We have already seen how language models are the distillation of the documents from which their statistics were gleaned. In the best possible case, then, one would expect the admixture of truth and lies produced by these models to approximate the veracity quotient of human beings. Which is to say, alas, the models can't ever be entirely trusted to recapitulate the truth.
More troubling than whether models are actually able to always tell the truth is the spellbinding effect of their facility with language, and how it is being actively exploited by those with an interest in encouraging a sense of awe and wonder directed toward the models themselves. The chosen vocabulary being used to describe AI is often oddly inflationary, and seems intended to smuggle in the idea that AI's have their own agency. There is a curiously consistent effort to nudge users to conceive of AI as a mystically authoritative oracle which can be trusted to offer us amazing new insights and understanding.
If anything about artificial intelligence is demonic, a prime suspect must be whatever is behind the consistently manipulative, dishonest and deceptive propaganda encouraging us to view AI with veneration and awe.
John Lennox, professor of Mathematics emeritus at Oxford, raises shrewd questions about both the risks and benefits of AI in his book, 2084: Artificial Intelligence and the Future of Humanity. He points to a prophecy in the biblical text that highlights the deceptive power of material objects which are imbued with the power of speech.
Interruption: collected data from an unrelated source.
-- ==== Sys2Proof/Machine/HostBus.lean ====
section
/-! DEFINITION. The host's accesses: the register map with its access rules (10_state.md R30 to R51), soft and
hardware reset (70_reset_and_hazards.md R490 to R492), and host accesses to system memory (20_memory.md R120). -/

namespace Sys2Proof.Machine

/-! ### The register map (R38) -/

/-- The byte offset of a register (R38). -/
def Reg.offset (r : Reg) : Nat :=
  match r with
  | .id => 0x000
  | .ctrl => 0x004
  | .status => 0x008
  | .cmd => 0x00C
  | .errCode => 0x010
  | .errInfo => 0x014
  | .errCmd => 0x018
  | .paramFrontierCap => 0x01C
  | .arg0 => 0x020
  | .arg1 => 0x024
  | .arg2 => 0x028
  | .arg3 => 0x02C
  | .res0 => 0x030
  | .res1 => 0x034
  | .res2 => 0x038
  | .res3 => 0x03C
  | .width => 0x040
  | .height => 0x044
  | .bitDepth => 0x048
  | .colorType => 0x04C
  | .compMethod => 0x050
  | .filtMethod => 0x054
  | .interlace => 0x058
  | .paramNodeCap => 0x05C
  | .srcAddr => 0x060
  | .srcLen => 0x064
  | .infAddr => 0x068
  | .infCap => 0x06C
  | .rawAddr => 0x070
  | .pixAddr => 0x074
  | .channels => 0x080
  | .pixelBits => 0x084
  | .bpp => 0x088
  | .scanlineBytes => 0x08C
  | .expectedLen => 0x090
  | .pixKind => 0x094
  | .infLen => 0x098
  | .infSrcUsed => 0x09C
  | .infAdler => 0x0A0
  | .rowsDone => 0x0A4
  | .pfW => 0x0C0
  | .pfH => 0x0C4
  | .gridAddr => 0x0C8
  | .startX => 0x0CC
  | .startY => 0x0D0
  | .goalX => 0x0D4
  | .goalY => 0x0D8
  | .pfMode => 0x0DC
  | .pathAddr => 0x0E0
  | .pathCap => 0x0E4
  | .pathLen => 0x0E8
  | .pqCount => 0x0EC
  | .pfSteps => 0x0F0

/-- The register at a byte offset, or none where the offset is reserved (R33, R38). -/
def regAt (offset : Nat) : Option Reg :=
  match offset with
  | 0x000 => some .id
  | 0x004 => some .ctrl
  | 0x008 => some .status
  | 0x00C => some .cmd
  | 0x010 => some .errCode
  | 0x014 => some .errInfo
  | 0x018 => some .errCmd
  | 0x01C => some .paramFrontierCap
  | 0x020 => some .arg0
  | 0x024 => some .arg1
  | 0x028 => some .arg2
  | 0x02C => some .arg3
  | 0x030 => some .res0
  | 0x034 => some .res1
  | 0x038 => some .res2
  | 0x03C => some .res3
  | 0x040 => some .width
  | 0x044 => some .height
  | 0x048 => some .bitDepth
  | 0x04C => some .colorType
  | 0x050 => some .compMethod
  | 0x054 => some .filtMethod
  | 0x058 => some .interlace
  | 0x05C => some .paramNodeCap
  | 0x060 => some .srcAddr
  | 0x064 => some .srcLen
  | 0x068 => some .infAddr
  | 0x06C => some .infCap
  | 0x070 => some .rawAddr
  | 0x074 => some .pixAddr
  | 0x080 => some .channels
  | 0x084 => some .pixelBits
  | 0x088 => some .bpp
  | 0x08C => some .scanlineBytes
  | 0x090 => some .expectedLen
  | 0x094 => some .pixKind
  | 0x098 => some .infLen
  | 0x09C => some .infSrcUsed
  | 0x0A0 => some .infAdler
  | 0x0A4 => some .rowsDone
  | 0x0C0 => some .pfW
  | 0x0C4 => some .pfH
  | 0x0C8 => some .gridAddr
  | 0x0CC => some .startX
  | 0x0D0 => some .startY
  | 0x0D4 => some .goalX
  | 0x0D8 => some .goalY
  | 0x0DC => some .pfMode
  | 0x0E0 => some .pathAddr
  | 0x0E4 => some .pathCap
  | 0x0E8 => some .pathLen
  | 0x0EC => some .pqCount
  | 0x0F0 => some .pfSteps
  | _ => none

/-- The access type of a register (R38). -/
def Reg.access (r : Reg) : AccessType :=
  match r with
  | .id => .ro
  | .ctrl => .rw
  | .status => .mixed
  | .cmd => .wo
  | .errCode => .ro
  | .errInfo => .ro
  | .errCmd => .ro
  | .paramFrontierCap => .ro
  | .arg0 => .rw
  | .arg1 => .rw
  | .arg2 => .rw
  | .arg3 => .rw
  | .res0 => .ro
  | .res1 => .ro
  | .res2 => .ro
  | .res3 => .ro
  | .width => .rw
  | .height => .rw
  | .bitDepth => .rw
  | .colorType => .rw
  | .compMethod => .rw
  | .filtMethod => .rw
  | .interlace => .rw
  | .paramNodeCap => .ro
  | .srcAddr => .rw
  | .srcLen => .rw
  | .infAddr => .rw
  | .infCap => .rw
  | .rawAddr => .rw
  | .pixAddr => .rw
  | .channels => .ro
  | .pixelBits => .ro
  | .bpp => .ro
  | .scanlineBytes => .ro
  | .expectedLen => .ro
  | .pixKind => .ro
  | .infLen => .ro
  | .infSrcUsed => .ro
  | .infAdler => .ro
  | .rowsDone => .ro
  | .pfW => .rw
  | .pfH => .rw
  | .gridAddr => .rw
  | .startX => .rw
  | .startY => .rw
  | .goalX => .rw
  | .goalY => .rw
  | .pfMode => .rw
  | .pathAddr => .rw
  | .pathCap => .rw
  | .pathLen => .ro
  | .pqCount => .ro
  | .pfSteps => .ro

/-- The current value of a register: a field narrower than 32 bits is zero-extended, reserved bits read 0 (R31,
R34, R38, R40, R43; 00_scope.md R10). -/
def Reg.value (r : Reg) (s : State) : Word :=
  match r with
  | .id => 0x4D5A0007
  | .ctrl => BitVec.ofNat 32 (flagBit s.ctl.ie)
  | .status => s.statusWord
  | .cmd => 0
  | .errCode => s.ctl.errCode.setWidth 32
  | .errInfo => s.ctl.errInfo
  | .errCmd => s.ctl.errCmd.setWidth 32
  | .paramFrontierCap => s.par.frontierCap
  | .arg0 => s.args.a0
  | .arg1 => s.args.a1
  | .arg2 => s.args.a2
  | .arg3 => s.args.a3
  | .res0 => s.res.r0
  | .res1 => s.res.r1
  | .res2 => s.res.r2
  | .res3 => s.res.r3
  | .width => s.hdr.width
  | .height => s.hdr.height
  | .bitDepth => s.hdr.bitDepth.setWidth 32
  | .colorType => s.hdr.colorType.setWidth 32
  | .compMethod => s.hdr.compMethod.setWidth 32
  | .filtMethod => s.hdr.filtMethod.setWidth 32
  | .interlace => s.hdr.interlace.setWidth 32
  | .paramNodeCap => s.par.nodeCap
  | .srcAddr => s.buf.srcAddr
  | .srcLen => s.buf.srcLen
  | .infAddr => s.buf.infAddr
  | .infCap => s.buf.infCap
  | .rawAddr => s.buf.rawAddr
  | .pixAddr => s.buf.pixAddr
  | .channels => s.der.channels
  | .pixelBits => s.der.pixelBits
  | .bpp => s.der.bpp
  | .scanlineBytes => s.der.scanlineBytes
  | .expectedLen => s.der.expectedLen
  | .pixKind => s.der.pixKind.setWidth 32
  | .infLen => s.inf.len
  | .infSrcUsed => s.inf.srcUsed
  | .infAdler => s.inf.adler
  | .rowsDone => s.rowsDone
  | .pfW => s.pf.w.setWidth 32
  | .pfH => s.pf.h.setWidth 32
  | .gridAddr => s.pf.gridAddr
  | .startX => s.pf.startX.setWidth 32
  | .startY => s.pf.startY.setWidth 32
  | .goalX => s.pf.goalX.setWidth 32
  | .goalY => s.pf.goalY.setWidth 32
  | .pfMode => s.pf.mode.setWidth 32
  | .pathAddr => s.pf.pathAddr
  | .pathCap => s.pf.pathCap
  | .pathLen => s.pathLen
  | .pqCount => s.pqCount
  | .pfSteps => s.pfSteps

/-- A write to one of the IHDR registers: CFG_VALID becomes 0, even if the value is unchanged (R45). -/
def setHeader (h : Header) (s : State) : State := { clearCfgValid s with hdr := h }

/-- An accepted write to a read-write register other than CTRL: a narrow field keeps the low bits (R34); the IHDR
registers clear CFG_VALID (R45), INF_ADDR and INF_CAP clear INF_OK (R48). -/
def setReg (r : Reg) (v : Word) (s : State) : State :=
  match r with
  | .arg0 => { s with args := { s.args with a0 := v } }
  | .arg1 => { s with args := { s.args with a1 := v } }
  | .arg2 => { s with args := { s.args with a2 := v } }
  | .arg3 => { s with args := { s.args with a3 := v } }
  | .width => setHeader { s.hdr with width := v } s
  | .height => setHeader { s.hdr with height := v } s
  | .bitDepth => setHeader { s.hdr with bitDepth := v.setWidth 8 } s
  | .colorType => setHeader { s.hdr with colorType := v.setWidth 8 } s
  | .compMethod => setHeader { s.hdr with compMethod := v.setWidth 8 } s
  | .filtMethod => setHeader { s.hdr with filtMethod := v.setWidth 8 } s
  | .interlace => setHeader { s.hdr with interlace := v.setWidth 8 } s
  | .srcAddr => { s with buf := { s.buf with srcAddr := v } }
  | .srcLen => { s with buf := { s.buf with srcLen := v } }
  | .infAddr => { clearInfOk s with buf := { s.buf with infAddr := v } }
  | .infCap => { clearInfOk s with buf := { s.buf with infCap := v } }
  | .rawAddr => { s with buf := { s.buf with rawAddr := v } }
  | .pixAddr => { s with buf := { s.buf with pixAddr := v } }
  | .pfW => { s with pf := { s.pf with w := v.setWidth 16 } }
  | .pfH => { s with pf := { s.pf with h := v.setWidth 16 } }
  | .gridAddr => { s with pf := { s.pf with gridAddr := v } }
  | .startX => { s with pf := { s.pf with startX := v.setWidth 16 } }
  | .startY => { s with pf := { s.pf with startY := v.setWidth 16 } }
  | .goalX => { s with pf := { s.pf with goalX := v.setWidth 16 } }
  | .goalY => { s with pf := { s.pf with goalY := v.setWidth 16 } }
  | .pfMode => { s with pf := { s.pf with mode := v.setWidth 1 } }
  | .pathAddr => { s with pf := { s.pf with pathAddr := v } }
  | .pathCap => { s with pf := { s.pf with pathCap := v } }
  | .id | .ctrl | .status | .cmd | .errCode | .errInfo | .errCmd | .paramFrontierCap | .res0 | .res1
  | .res2 | .res3 | .paramNodeCap | .channels | .pixelBits | .bpp | .scanlineBytes | .expectedLen
  | .pixKind | .infLen | .infSrcUsed | .infAdler | .rowsDone | .pathLen | .pqCount | .pfSteps => s

/-! ### The regions of the running command -/

/-- The regions of a rule whose checks before its region check have passed; none if they fail (R492). -/
def regionsAfter (r : Ended) (f : State → List Region) : List Region :=
  match r with
  | .ok s => f s
  | .raised _ _ _ => []
  | .stuck _ => []

/-- The path region the trace would check, if the search has found a path that fits (45_pathfinder.md R418). -/
def pathRegionList (s : State) : List Region :=
  if s.ctl.pfState = .found then
    match s.foundPath with
    | .path cells => if s.pf.pathCap.toNat < cells.length then [] else [s.pathRegion cells.length]
    | .broken _ => []
  else []

/-- The regions of the running command w, from the register values at acceptance (R492, 20_memory.md R104). A
PF_STEP has no region check and reads the latched grid; PF_SEARCH's path region is the one its search leads to
(log 10). -/
def commandRegions (w : Word) (s : State) : List Region :=
  match w.toNat with
  | 0x02 => inflateRegionList s
  | 0x04 => regionsAfter (unfilterChecks s) unfilterRegionList
  | 0x05 => regionsAfter (unpackChecks s) unpackRegionList
  | 0x06 => regionsAfter (decodeHead s) decodeRegionList
  | 0x10 => regionsAfter (pfStartChecks s) pfStartRegionList
  | 0x11 => if s.ctl.pfState = .active then [s.gridRegion] else []
  | 0x12 => pathRegionList s
  | 0x13 => regionsAfter (pfStartChecks s) pfStartRegionList ++ regionsAfter (pfSearchSteps s) pathRegionList
  | _ => []

/-- The regions of the command in `pending`; none when the engine is idle. -/
def State.runningRegions (s : State) : List Region :=
  match s.pending with
  | none => []
  | some w => commandRegions w s

/-- A byte lies in a region. -/
def Region.holds (r : Region) (a : Nat) : Bool := decide (r.base ≤ a ∧ a < r.base + r.len)

/-! ### Reset -/

/-- Hardware reset (R490): the whole table; the parameters are constants, system memory is not block state, and
the host's own state is not the block's (log 8). -/
def hardReset (s : State) : State :=
  { State.resetWith s.par s.mem with agenda := s.agenda, reply := s.reply, draws := s.draws }

/-- Soft reset (R491, R492): a running command is dropped without completing, and every byte of its write regions
becomes unspecified (log 9); then the table of R490. -/
def softReset (s : State) : State := hardReset (drawWrites s.runningRegions s)

/-! ### Register accesses -/

/-- The registers whose value is unspecified while a command runs (10_state.md R37, S6; log 11). -/
def Reg.unstable (r : Reg) : Bool :=
  match r with
  | .res0 | .res1 | .res2 | .res3 | .infLen | .infSrcUsed | .infAdler | .rowsDone | .pathLen | .pqCount | .pfSteps => true
  | .id | .ctrl | .status | .cmd | .errCode | .errInfo | .errCmd | .paramFrontierCap
  | .arg0 | .arg1 | .arg2 | .arg3 | .width | .height | .bitDepth | .colorType | .compMethod | .filtMethod
  | .interlace | .paramNodeCap | .srcAddr | .srcLen | .infAddr | .infCap | .rawAddr | .pixAddr
  | .channels | .pixelBits | .bpp | .scanlineBytes | .expectedLen | .pixKind
  | .pfW | .pfH | .gridAddr | .startX | .startY | .goalX | .goalY | .pfMode | .pathAddr | .pathCap => false

/-- A read of a register by the host: the current value, with no side effect on the block; an unstable register
read while BUSY = 1 returns a free value (R37). -/
def busRead (r : Reg) (s : State) : State :=
  if s.busy && r.unstable then { s with reply := some (Config.freeWord s.draws), draws := s.draws + 1 }
  else { s with reply := some (r.value s) }

/-- A host write to CTRL (R39): SRST = 1 is a soft reset, whatever the other bits; otherwise IE takes bit 0. -/
def writeCtrl (v : Word) (s : State) : State :=
  if v.getLsbD 1 then softReset s else { s with ctl := { s.ctl with ie := v.getLsbD 0 } }

/-- A host write to a register, by its access type (R35, R36, R38, R40, R41): RO ignores it; an RW register other
than CTRL ignores it while BUSY = 1. -/
def busWrite (r : Reg) (v : Word) (s : State) : State :=
  match r.access with
  | .ro => s
  | .wo => accept v s
  | .mixed => s.writeStatus v
  | .rw => if r = .ctrl then writeCtrl v s else if s.busy then s else setReg r v s

/-- An access the block takes: 32 bits, at a multiple of 4, inside the 256-byte block (R30, R32; log 14). -/
def goodAccess (size offset : Nat) : Bool := decide (size = 4 ∧ offset % 4 = 0 ∧ offset < 256)

/-- A host read at an offset: a reserved offset returns 0 (R33). -/
def hostRead (size offset : Nat) (s : State) : Host.Outcome State Fault Refusal :=
  if goodAccess size offset then
    match regAt offset with
    | some r => .next (busRead r s)
    | none => .next { s with reply := some 0 }
  else .refused (.hostAccess size offset)

/-- A host write at an offset: a reserved offset ignores it (R33). -/
def hostWrite (size offset : Nat) (v : Word) (s : State) : Host.Outcome State Fault Refusal :=
  if goodAccess size offset then
    match regAt offset with
    | some r => .next (busWrite r v s)
    | none => .next s
  else .refused (.hostAccess size offset)

/-! ### System-memory accesses (20_memory.md R120) -/

/-- A host read of a byte: in a write region of the running command a free value, elsewhere the byte. The model's choice
(log 23): `admit` (R106) bounds the engine's accesses only, and every host access completes. -/
def hostMemRead (a : Word) (s : State) : State :=
  if s.runningRegions.any fun r => r.kind = .W && r.holds a.toNat then
    { s with reply := some ((Config.freeByte s.draws).setWidth 32), draws := s.draws + 1 }
  else { s with reply := some ((s.mem.readByte a.toNat).setWidth 32) }

/-- A host write of a byte: in a region of the running command, read or write, it is a race. The model's choice (log
23): `admit` (R106) bounds the engine's accesses only, and every other host access completes. -/
def hostMemWrite (a : Word) (v : Byte) (s : State) : Host.Outcome State Fault Refusal :=
  if s.runningRegions.any fun r => r.holds a.toNat then .fault (.hostRace a)
  else .next { s with mem := s.mem.writeByte a.toNat v }

end Sys2Proof.Machine
end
Then I saw another beast rising out of the earth...and by the signs that it is allowed to work..it deceives those who dwell on earth, telling them to make an image... And it was allowed to give breath to the image of the beast, so that the image of the beast might even speak and might cause those who would not worship the image of the beast to be slain. - Selections from Revelation 13:11-15
Where we find ourselves on the overall timeline of biblical prophecy is not the salient point I am drawing from this prophecy. I only mean to observe that we should not disregard the ancient observation that man-made objects empowered with speech are powerfully equipped to deceive. ELIZA was, perhaps, an early warning system in this regard.
An AI model is a real "intelligence" only if intelligence itself is narrowly computational and mechanistic. Matthew Crawford puts his finger squarely on both the deficiency and the threat that adhere to a conceptual model of human intelligence which has been reduced to something that is merely computational:
Here is the real mischief done by conceiving human intelligence in the image of the computer: It carries an impoverished idea of what thinking is, but it is one that can be made adequate enough if only we can change the world to reduce the scope for the exercise of our full intelligence as embodied agents who do things.
In reality, language models may be powerful calculators but they are only calculators. All who perceive that human life is more than material and mechanistic must recognize how profoundly mistaken it is to encourage the notion that something so plainly mechanistic can nevertheless possess motives or agency. The cultural battle over what it means to be human is red hot at just this particular moment. This is no time to inadvertently affirm the delusion that machines are sentient beings.
Language models may turn out to have real utility in some fields of endeavor. They may even be economically disruptive for a wide range of occupations. But they are nothing to be venerated, nor should they excite our awe. Answers to the truly important questions of our lives - questions having more to do with meaning than with mere data - can never be had from what amounts to a talking calculator. In any case, we would be wise to pay heed to the ancients, who perceived that man-made objects with a facility for speech will represent a uniquely powerful tool for deception.